INSTRUCTIONS TO FOLLOW |
From the line with "e.phase = f.phase ∧ e.wbase" through the line with "(42_engine.md R141). -/", repeat the entries verbatim, both end lines included, and add nothing.

THE DATA below:

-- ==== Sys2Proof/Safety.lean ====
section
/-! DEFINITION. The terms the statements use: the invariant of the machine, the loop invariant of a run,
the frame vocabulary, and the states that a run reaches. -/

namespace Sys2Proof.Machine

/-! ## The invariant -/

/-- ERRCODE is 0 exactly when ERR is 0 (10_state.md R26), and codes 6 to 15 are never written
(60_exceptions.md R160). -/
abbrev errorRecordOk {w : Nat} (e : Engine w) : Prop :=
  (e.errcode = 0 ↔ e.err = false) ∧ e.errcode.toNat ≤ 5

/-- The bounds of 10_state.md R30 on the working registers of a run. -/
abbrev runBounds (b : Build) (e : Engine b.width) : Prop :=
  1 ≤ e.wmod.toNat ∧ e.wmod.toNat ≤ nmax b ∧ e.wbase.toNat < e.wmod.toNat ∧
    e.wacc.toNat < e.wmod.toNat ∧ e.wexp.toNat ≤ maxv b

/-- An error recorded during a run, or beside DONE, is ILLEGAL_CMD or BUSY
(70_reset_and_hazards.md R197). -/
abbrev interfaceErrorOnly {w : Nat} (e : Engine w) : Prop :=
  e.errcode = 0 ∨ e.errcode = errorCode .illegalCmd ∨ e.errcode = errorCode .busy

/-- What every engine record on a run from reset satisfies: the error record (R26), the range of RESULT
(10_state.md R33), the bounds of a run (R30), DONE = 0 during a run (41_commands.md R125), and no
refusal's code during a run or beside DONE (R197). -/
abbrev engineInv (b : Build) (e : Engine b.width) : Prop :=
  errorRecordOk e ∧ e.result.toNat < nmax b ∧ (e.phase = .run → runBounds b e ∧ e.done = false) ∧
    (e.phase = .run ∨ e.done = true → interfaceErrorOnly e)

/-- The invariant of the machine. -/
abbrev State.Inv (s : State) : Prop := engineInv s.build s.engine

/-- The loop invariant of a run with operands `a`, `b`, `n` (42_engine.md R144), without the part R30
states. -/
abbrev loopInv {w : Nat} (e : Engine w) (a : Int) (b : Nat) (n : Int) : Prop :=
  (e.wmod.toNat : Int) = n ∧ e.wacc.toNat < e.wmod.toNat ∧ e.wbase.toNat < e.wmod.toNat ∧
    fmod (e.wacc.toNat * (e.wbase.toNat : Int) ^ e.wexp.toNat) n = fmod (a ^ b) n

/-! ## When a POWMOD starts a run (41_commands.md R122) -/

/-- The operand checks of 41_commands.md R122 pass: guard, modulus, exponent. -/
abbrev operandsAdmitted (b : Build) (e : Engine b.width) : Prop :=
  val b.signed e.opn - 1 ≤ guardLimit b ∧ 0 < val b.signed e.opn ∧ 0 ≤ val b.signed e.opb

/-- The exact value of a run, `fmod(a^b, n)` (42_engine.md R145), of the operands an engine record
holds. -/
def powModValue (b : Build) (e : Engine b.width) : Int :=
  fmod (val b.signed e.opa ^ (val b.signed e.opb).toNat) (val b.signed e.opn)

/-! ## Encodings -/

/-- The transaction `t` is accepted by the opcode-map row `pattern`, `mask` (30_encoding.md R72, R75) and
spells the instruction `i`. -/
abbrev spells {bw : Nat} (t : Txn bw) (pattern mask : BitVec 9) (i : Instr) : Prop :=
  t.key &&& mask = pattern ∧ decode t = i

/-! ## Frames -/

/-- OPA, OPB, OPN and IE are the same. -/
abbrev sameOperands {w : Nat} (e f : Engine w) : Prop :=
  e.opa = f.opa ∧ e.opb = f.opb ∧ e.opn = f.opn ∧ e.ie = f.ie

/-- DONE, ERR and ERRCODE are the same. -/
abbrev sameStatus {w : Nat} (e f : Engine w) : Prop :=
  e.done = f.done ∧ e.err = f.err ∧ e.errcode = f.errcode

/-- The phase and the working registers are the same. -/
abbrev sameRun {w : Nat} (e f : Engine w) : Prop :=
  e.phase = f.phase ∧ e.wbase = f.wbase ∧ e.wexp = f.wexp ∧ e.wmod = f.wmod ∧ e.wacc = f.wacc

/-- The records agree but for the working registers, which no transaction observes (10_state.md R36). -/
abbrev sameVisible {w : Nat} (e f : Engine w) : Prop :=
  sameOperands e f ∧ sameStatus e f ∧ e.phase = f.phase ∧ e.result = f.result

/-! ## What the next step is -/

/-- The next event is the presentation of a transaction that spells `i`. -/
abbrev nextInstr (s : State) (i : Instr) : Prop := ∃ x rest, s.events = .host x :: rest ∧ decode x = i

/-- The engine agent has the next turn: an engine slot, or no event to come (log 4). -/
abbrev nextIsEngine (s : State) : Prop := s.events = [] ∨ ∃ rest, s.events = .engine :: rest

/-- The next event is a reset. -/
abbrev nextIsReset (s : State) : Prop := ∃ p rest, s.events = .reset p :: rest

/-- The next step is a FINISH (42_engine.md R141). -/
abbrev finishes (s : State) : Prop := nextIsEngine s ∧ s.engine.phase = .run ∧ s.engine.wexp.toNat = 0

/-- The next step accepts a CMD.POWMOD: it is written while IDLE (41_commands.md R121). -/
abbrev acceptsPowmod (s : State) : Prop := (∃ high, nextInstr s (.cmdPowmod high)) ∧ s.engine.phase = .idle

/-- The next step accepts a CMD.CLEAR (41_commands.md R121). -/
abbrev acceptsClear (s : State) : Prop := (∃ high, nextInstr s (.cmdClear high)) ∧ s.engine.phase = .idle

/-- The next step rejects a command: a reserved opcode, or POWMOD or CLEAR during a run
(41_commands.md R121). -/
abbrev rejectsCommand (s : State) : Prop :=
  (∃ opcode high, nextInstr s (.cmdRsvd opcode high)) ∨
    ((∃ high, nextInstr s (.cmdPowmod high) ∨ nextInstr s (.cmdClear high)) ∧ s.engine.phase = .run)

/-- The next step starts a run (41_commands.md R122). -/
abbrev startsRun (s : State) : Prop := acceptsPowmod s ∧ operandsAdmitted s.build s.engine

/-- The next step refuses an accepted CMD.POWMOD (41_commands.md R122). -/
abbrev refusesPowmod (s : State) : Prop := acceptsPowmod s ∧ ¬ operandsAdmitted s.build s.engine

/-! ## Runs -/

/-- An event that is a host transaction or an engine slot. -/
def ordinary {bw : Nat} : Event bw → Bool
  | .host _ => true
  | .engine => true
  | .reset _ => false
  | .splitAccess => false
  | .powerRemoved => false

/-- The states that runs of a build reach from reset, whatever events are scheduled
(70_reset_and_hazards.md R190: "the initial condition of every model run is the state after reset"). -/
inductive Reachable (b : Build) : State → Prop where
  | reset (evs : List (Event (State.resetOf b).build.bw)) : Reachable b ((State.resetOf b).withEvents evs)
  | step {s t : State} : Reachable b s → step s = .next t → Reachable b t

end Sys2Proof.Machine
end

End of THE DATA.
THE DATA below:

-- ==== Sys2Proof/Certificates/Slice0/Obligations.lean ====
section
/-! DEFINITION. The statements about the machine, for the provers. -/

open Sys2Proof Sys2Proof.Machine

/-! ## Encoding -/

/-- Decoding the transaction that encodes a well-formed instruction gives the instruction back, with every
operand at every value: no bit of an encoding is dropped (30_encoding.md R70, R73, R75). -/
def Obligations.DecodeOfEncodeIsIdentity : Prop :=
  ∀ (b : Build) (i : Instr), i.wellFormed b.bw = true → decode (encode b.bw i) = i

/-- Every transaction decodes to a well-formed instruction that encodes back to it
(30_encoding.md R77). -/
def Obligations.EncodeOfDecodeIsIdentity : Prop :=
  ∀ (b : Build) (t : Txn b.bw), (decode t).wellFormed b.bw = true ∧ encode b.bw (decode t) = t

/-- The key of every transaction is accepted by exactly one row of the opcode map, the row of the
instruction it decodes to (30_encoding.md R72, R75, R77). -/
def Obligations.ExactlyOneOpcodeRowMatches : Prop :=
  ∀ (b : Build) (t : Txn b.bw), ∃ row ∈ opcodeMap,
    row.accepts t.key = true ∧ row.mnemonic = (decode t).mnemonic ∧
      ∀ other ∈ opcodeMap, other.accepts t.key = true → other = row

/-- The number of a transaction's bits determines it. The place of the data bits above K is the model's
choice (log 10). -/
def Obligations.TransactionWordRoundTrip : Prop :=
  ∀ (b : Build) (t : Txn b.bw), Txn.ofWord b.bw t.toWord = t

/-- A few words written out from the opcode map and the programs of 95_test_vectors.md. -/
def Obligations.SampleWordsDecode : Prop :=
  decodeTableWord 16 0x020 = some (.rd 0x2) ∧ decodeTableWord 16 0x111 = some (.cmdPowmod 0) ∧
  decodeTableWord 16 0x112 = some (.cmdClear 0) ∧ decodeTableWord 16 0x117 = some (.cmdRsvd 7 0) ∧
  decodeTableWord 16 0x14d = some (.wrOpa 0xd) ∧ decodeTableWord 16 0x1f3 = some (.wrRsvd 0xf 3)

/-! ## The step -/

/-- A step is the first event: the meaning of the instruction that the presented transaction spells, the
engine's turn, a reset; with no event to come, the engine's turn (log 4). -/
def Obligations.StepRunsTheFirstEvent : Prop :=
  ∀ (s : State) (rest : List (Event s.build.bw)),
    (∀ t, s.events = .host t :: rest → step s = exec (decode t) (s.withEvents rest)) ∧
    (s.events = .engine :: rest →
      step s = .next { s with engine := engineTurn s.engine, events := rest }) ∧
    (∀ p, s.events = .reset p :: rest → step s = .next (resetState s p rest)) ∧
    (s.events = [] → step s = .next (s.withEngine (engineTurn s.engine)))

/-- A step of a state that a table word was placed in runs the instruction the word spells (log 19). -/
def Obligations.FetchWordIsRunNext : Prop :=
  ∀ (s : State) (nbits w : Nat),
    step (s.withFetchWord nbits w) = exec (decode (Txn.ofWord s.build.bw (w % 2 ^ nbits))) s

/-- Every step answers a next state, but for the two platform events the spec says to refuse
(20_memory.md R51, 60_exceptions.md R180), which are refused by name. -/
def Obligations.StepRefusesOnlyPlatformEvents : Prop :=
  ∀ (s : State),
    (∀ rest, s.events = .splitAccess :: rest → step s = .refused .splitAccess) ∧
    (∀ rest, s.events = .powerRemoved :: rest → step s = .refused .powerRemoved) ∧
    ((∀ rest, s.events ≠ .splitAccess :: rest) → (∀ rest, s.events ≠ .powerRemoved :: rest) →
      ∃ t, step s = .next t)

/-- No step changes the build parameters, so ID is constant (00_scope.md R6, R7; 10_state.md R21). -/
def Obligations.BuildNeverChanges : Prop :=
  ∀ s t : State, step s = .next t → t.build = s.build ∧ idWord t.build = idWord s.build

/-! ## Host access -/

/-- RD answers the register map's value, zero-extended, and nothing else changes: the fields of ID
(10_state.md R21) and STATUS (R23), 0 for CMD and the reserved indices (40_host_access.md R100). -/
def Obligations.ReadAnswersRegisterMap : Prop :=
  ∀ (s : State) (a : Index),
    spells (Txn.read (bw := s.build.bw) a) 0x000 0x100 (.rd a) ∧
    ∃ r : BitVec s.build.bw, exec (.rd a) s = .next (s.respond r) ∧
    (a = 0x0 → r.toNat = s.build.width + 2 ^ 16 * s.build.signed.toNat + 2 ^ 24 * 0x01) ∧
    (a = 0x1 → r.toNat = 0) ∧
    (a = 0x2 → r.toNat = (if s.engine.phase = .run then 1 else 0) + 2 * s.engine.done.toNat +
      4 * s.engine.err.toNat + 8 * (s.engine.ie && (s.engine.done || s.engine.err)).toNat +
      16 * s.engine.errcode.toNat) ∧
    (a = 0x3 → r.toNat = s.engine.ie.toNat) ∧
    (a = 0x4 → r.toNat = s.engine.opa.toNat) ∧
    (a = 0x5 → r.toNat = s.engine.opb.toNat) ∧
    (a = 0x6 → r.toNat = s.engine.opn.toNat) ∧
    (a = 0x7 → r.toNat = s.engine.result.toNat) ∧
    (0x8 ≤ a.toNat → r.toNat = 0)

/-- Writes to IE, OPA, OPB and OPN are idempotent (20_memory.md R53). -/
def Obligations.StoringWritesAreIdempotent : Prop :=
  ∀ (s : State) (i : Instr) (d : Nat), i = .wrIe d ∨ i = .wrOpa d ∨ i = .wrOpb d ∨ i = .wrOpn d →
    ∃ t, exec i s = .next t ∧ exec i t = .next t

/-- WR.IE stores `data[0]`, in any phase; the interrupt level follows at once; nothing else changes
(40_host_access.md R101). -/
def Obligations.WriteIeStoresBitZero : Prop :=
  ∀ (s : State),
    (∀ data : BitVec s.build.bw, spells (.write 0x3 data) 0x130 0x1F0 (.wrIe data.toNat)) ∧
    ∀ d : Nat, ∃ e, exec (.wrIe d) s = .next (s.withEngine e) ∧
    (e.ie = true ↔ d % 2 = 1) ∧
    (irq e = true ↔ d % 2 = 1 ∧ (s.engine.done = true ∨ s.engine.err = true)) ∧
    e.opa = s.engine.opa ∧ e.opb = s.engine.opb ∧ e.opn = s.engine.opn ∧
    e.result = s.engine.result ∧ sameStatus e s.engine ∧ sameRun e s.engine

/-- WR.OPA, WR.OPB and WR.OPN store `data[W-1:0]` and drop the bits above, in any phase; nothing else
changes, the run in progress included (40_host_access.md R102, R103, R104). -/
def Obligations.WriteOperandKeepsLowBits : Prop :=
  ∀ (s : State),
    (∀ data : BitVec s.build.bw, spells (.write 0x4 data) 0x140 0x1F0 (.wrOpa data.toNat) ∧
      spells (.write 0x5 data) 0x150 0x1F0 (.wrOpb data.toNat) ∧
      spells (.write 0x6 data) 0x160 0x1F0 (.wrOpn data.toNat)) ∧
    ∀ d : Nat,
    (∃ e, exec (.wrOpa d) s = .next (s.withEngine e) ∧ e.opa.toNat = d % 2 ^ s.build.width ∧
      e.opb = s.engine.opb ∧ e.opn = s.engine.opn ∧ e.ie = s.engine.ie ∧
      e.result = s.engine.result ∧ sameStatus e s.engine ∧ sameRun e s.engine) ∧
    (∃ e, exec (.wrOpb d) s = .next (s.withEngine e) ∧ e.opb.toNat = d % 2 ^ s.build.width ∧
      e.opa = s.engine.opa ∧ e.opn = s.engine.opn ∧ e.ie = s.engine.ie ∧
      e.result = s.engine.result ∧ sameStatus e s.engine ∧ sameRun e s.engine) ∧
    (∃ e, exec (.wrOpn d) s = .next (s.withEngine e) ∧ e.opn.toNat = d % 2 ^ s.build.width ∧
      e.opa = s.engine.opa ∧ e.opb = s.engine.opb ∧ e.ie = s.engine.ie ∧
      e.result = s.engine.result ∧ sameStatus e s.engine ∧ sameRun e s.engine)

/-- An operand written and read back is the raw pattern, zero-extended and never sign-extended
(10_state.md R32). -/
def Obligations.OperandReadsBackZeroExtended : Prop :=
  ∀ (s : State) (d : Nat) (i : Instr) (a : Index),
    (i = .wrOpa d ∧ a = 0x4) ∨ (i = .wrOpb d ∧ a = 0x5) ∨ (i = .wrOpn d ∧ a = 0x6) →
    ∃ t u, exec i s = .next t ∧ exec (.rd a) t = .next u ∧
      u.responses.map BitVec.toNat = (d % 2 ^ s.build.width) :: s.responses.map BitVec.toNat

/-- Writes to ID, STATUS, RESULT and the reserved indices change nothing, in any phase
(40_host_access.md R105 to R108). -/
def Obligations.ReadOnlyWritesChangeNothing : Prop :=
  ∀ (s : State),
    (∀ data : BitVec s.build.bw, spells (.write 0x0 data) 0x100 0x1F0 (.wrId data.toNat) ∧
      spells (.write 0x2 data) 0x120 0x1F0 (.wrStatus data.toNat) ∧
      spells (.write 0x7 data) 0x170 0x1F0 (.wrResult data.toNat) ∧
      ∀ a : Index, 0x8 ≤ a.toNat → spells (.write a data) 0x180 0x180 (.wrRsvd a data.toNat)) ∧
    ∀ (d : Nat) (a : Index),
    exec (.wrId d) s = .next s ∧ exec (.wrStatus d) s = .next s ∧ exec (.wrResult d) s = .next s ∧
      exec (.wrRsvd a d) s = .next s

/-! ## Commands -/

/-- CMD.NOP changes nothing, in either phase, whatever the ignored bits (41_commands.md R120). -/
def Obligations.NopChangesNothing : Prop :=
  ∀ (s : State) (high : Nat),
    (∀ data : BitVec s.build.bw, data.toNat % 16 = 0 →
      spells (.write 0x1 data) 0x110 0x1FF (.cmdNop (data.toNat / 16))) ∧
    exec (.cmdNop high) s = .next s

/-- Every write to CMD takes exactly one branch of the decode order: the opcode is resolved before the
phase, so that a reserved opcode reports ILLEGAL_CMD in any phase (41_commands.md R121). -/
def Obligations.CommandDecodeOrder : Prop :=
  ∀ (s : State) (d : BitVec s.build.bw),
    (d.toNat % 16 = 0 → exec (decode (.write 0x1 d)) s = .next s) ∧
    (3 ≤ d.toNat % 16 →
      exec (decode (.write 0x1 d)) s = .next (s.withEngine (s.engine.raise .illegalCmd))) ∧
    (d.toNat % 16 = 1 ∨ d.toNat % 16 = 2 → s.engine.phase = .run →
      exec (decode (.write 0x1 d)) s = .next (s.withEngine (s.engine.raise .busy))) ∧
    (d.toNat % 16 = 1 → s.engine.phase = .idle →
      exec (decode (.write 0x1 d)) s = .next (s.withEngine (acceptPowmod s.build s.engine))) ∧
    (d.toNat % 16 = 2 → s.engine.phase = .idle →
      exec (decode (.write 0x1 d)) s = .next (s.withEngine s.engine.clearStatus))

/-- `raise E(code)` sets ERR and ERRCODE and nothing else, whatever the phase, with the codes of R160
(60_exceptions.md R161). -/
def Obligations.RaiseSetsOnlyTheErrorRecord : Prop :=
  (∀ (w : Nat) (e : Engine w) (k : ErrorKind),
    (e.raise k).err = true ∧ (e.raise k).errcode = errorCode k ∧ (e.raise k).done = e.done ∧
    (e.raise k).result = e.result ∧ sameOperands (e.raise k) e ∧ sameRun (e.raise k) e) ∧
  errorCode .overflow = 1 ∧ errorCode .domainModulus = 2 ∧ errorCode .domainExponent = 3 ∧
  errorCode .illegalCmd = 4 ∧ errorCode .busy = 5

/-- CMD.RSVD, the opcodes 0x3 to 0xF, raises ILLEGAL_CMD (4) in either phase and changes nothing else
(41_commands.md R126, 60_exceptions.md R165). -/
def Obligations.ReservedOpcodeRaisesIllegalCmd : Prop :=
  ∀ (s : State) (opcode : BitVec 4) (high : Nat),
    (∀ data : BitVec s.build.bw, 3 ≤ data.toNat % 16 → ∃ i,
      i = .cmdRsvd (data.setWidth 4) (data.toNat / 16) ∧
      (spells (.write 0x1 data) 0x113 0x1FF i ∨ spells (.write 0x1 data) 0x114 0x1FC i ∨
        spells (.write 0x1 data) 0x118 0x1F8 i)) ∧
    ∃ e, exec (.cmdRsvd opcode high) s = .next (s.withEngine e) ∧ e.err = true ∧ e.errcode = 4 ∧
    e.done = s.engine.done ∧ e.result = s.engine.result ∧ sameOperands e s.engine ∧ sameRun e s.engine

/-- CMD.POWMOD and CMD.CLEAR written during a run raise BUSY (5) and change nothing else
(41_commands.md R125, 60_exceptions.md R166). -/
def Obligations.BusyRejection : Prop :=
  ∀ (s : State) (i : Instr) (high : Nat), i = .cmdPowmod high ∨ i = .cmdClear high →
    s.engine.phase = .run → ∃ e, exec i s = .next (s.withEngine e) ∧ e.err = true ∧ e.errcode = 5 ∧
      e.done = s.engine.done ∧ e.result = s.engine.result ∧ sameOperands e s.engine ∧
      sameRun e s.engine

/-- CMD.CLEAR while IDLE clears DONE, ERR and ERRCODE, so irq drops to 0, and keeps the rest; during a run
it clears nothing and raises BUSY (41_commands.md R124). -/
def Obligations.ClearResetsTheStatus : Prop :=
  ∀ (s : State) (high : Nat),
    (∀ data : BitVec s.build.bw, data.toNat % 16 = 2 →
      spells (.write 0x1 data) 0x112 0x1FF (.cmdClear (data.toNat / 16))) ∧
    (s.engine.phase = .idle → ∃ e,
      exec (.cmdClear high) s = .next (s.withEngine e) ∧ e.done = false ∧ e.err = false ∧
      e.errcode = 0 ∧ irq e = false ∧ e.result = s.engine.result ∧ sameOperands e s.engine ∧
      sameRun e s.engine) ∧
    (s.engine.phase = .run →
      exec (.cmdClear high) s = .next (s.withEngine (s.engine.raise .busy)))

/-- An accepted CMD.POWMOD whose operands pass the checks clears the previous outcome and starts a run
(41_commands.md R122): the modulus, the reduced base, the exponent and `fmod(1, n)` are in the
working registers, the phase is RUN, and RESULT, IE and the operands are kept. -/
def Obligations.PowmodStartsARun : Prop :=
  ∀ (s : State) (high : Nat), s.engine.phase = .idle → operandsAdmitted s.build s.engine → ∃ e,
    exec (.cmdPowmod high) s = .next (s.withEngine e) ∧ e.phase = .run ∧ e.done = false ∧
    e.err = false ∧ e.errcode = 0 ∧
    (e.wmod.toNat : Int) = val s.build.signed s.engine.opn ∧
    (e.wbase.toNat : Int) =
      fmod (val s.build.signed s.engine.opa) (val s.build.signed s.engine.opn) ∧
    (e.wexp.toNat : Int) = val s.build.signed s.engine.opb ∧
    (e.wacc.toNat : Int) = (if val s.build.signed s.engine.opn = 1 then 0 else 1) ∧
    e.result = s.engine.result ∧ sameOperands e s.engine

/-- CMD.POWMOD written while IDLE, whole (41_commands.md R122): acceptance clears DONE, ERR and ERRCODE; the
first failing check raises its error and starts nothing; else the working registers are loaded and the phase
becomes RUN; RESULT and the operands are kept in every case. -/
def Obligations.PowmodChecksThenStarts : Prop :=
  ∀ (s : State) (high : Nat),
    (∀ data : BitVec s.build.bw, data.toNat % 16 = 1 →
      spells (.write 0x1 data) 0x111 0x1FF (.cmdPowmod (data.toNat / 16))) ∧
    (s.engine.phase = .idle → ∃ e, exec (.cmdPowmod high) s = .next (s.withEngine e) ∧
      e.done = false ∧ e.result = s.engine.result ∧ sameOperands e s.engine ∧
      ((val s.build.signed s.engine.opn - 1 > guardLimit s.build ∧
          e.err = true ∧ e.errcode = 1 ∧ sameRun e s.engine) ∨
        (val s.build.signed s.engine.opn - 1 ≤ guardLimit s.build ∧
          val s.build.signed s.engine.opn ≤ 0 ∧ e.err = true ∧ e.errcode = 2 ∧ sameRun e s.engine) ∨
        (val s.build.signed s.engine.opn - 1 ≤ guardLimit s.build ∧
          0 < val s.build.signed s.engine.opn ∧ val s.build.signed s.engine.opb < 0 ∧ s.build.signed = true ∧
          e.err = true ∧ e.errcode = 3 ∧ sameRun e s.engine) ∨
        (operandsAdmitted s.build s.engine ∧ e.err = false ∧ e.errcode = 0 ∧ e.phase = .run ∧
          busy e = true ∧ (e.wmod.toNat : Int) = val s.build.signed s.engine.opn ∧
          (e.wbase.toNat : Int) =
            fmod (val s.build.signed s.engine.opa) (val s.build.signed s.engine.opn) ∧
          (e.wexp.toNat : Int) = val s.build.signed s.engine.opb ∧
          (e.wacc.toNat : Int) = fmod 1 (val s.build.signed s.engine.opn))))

End of THE DATA.

ANSWER BELOW |
  e.phase = f.phase ∧ e.wbase = f.wbase ∧ e.wexp = f.wexp ∧ e.wmod = f.wmod ∧ e.wacc = f.wacc

/-- The records agree but for the working registers, which no transaction observes (10_state.md R36). -/
abbrev sameVisible {w : Nat} (e f : Engine w) : Prop :=
  sameOperands e f ∧ sameStatus e f ∧ e.phase = f.phase ∧ e.result = f.result

/-! ## What the next step is -/

/-- The next event is the presentation of a transaction that spells `i`. -/
abbrev nextInstr (s : State) (i : Instr) : Prop := ∃ x rest, s.events = .host x :: rest ∧ decode x = i

/-- The engine agent has the next turn: an engine slot, or no event to come (log 4). -/
abbrev nextIsEngine (s : State) : Prop := s.events = [] ∨ ∃ rest, s.events = .engine :: rest

/-- The next event is a reset. -/
abbrev nextIsReset (s : State) : Prop := ∃ p rest, s.events = .reset p :: rest

/-- The next step is a FINISH (42_engine.md R141). -/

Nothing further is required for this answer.